The M432 mapping progeny [8, 9] has been raised for the study of genes controlling traits of relevance to rootstock breeding, with the long-term aim of developing robust markers for MAS. Since the progeny is derived from parental rootstock varieties, the genetic basis of the seedlings that comprise the population represents a departure from the well-characterised scion genotypes that were used to identify SNPs for the construction of the IRSC array . The progeny has been previously characterised with S-locus-specific markers, and 323 (306 co-dominant, and 17 dominant) SSR markers  distributed throughout the Malus genome.
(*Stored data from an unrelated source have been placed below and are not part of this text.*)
/-- Settles O48: each statement's accesses by number and place, and each of them at an aligned offset of the block. -/
theorem statementsExpandInsideTheContract : Obligations.StatementsExpandInsideTheContract := by
  unfold Obligations.StatementsExpandInsideTheContract
  refine ⟨rfl, fun k => ⟨Dst.offset_msg k, Dst.offset_bit k, Dst.offset_pix k, Dst.offset_off k⟩, fun c =>
    ⟨fun d v => rfl, fun d => rfl, fun i => rfl, rfl, fun i => rfl, rfl, fun text => ⟨?_, fun j hj => ?_, ?_⟩,
      fun i vs => ⟨?_, fun k v => ?_⟩, fun i n => ⟨?_, fun k => ?_⟩, fun n => ⟨?_, fun j => ?_⟩,
      ⟨rfl, fun x p => List.flatMap_cons⟩, fun s p => rfl, fun _ => ⟨fun d v x h ha hx => ?_, fun i x hx => ?_,
        fun x hx => ?_, fun text x h => ?_, fun i vs x h => ?_, fun i n x h => ?_, fun n x h => ?_⟩⟩⟩
  · exact expand_ldmsg_length c text
  · exact ⟨textWord text j, expand_ldmsg_word c hj, fun t => lane_textWord text j⟩
  · exact expand_ldmsg_last c text
  · exact expand_ldpix_length c i vs
  · exact expand_ldpix_getElem? c i
  · exact expand_rdpix_length c i n
  · exact expand_rdpix_getElem? c i
  · exact expand_rdmsg_length c n
  · exact expand_rdmsg_getElem? c
  · exact hx.elim (expand_wr_wf c v h ha x) (expand_rd_wf c h ha x)
  · exact hx.elim (expand_cmd_wf c i x) (expand_issue_wf c i x)
  · exact hx.elim (expand_clr_wf c x) (expand_wait_wf c x)
  · exact expand_ldmsg_wf c h x
  · exact expand_ldpix_wf c h x
  · exact expand_rdpix_wf c h x
  · exact expand_rdmsg_wf c h x

end
end

section
/-! SUPPORT. The channel codec and the pixel lanes (40_channel_codec R60 to R64) bit by bit: the value of a string of eight
bits, the bits of `setlsb` and of `pack`, and the bits `unpack` reads. -/

namespace Sys2Proof.Machine

open Sys2Proof

/-! ### The channel codec -/

/-- The value of a string of eight bits; the sum is below 256, so the byte holds it (R60). -/
theorem fromBinary_toNat (b0 b1 b2 b3 b4 b5 b6 b7 : Bool) :
    (fromBinary [b0, b1, b2, b3, b4, b5, b6, b7]).toNat =
      b0.toNat * 128 + b1.toNat * 64 + b2.toNat * 32 + b3.toNat * 16 + b4.toNat * 8 + b5.toNat * 4 + b6.toNat * 2 +
        b7.toNat := by
  have hsum : (fromBinary [b0, b1, b2, b3, b4, b5, b6, b7]).toNat =
      (b0.toNat * 128 + (b1.toNat * 64 + (b2.toNat * 32 + (b3.toNat * 16 + (b4.toNat * 8 + (b5.toNat * 4 +
        (b6.toNat * 2 + (b7.toNat * 1 + 0)))))))) % 256 := rfl
  have hbit := Bool.toNat_le
  rw [hsum, Nat.mod_eq_of_lt (by linarith [hbit b0, hbit b1, hbit b2, hbit b3, hbit b4, hbit b5, hbit b6, hbit b7])]
  omega

/-! ### `lsb` and `setlsb` -/

/-- `setlsb` replaces bit 0 and keeps every other bit (R62). -/
theorem setlsb_getLsbD (v : Byte) (b : Bool) (i : Nat) : (setlsb v b).getLsbD i = if i = 0 then b else v.getLsbD i := by
  rw [setlsb, BitVec.getLsbD_append]
  cases i with
  | zero => simp
  | succ i =>
    have hpast : 7 ≤ i → v.getLsbD (i + 1) = false := fun h => BitVec.getLsbD_of_ge v (i + 1) (by omega)
    by_cases hi : i < 7
    · simp [hi, Nat.add_comm]
    · simp [hi, hpast (by omega)]

/-- Bit `i` of the mask `0xFE` (R62). -/
theorem byteMask_getLsbD {i : Nat} (hi : i < 8) : (0xFE : Byte).getLsbD i = decide (i ≠ 0) := by
  revert i; decide

/-- Bit `i` of the mask `0xFFFEFEFE` (R63). -/
theorem pixelMask_getLsbD {i : Nat} (hi : i < 32) :
    (0xFFFEFEFE : Pixel).getLsbD i = decide (i ≠ 0 ∧ i ≠ 8 ∧ i ≠ 16) := by
  revert i; decide

/-- A single bit, extended to `w` bits, is bit 0 of the word. -/
theorem ofBool_setWidth_getLsbD (b : Bool) {w i : Nat} (hi : i < w) :
    ((BitVec.ofBool b).setWidth w).getLsbD i = (decide (i = 0) && b) := by
  simp [hi]

/-- A single bit, shifted to place `k`, is bit `k` of the word. -/
theorem ofBool_shiftLeft_getLsbD (b : Bool) (k : Nat) {w i : Nat} (hi : i < w) :
    ((BitVec.ofBool b).setWidth w <<< k).getLsbD i = (decide (i = k) && b) := by
  rw [BitVec.getLsbD_shiftLeft, ofBool_setWidth_getLsbD b (by omega)]
  by_cases hk : i < k
  · simp [hi, hk, hk.ne]
  · have hplace : i - k = 0 ↔ i = k := by omega
    simp only [hi, hk, hplace, decide_true, decide_false, Bool.not_false, Bool.true_and]
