-- ==== Sys2Proof/Decode.lean ====
section
/-! DEFINITION. No row of the command table gives bits, so no word spells a command (the device is a block: its
commands are queue entries, register accesses and events, not instruction words). -/

namespace Sys2Proof

/-- The command a word of nbits bits spells by the table's bits: none, since no row gives bits. -/
def decodeTableWord (_nbits _w : Nat) : Option Instr := none

end Sys2Proof
end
A comprehensive consensus linkage map of the progeny has been developed spanning 17 linkage groups (LGs), with an average marker density of one marker every 3.79 cM. The linkage map was partially anchored to the ‘Golden Delicious’ genome sequence, and a total of 47% of the sequence that was contained in metacontigs could be assigned positions on the M432 map.
The aim of this investigation was to test the IRSC array in the M432 rootstock mapping progeny to determine its utility to genome-wide saturated map construction. Additionally, we aimed to increase the percentage of the Malus genome sequence that could be directly related to regions of the M432 linkage map for the purposes of candidate gene identification and marker development following QTL analysis. We evaluated the SNP-based linkage map produced against the previously-published SSR-based linkage map of the population developed by Fernández-Fernández et al. . We compared the positions of SNP markers on the M432 linkage map with their predicted positions on the ‘Golden Delicious’ genome sequence and assessed the accuracy of the genomic placement of the heterozygous SNP markers in relation to the genetic positions of the markers on the M432 map. An evaluation was made of the ease at which the IRSC array could be implemented in the mapping progeny in relation to previous SSR assays performed for linkage map construction in this progeny.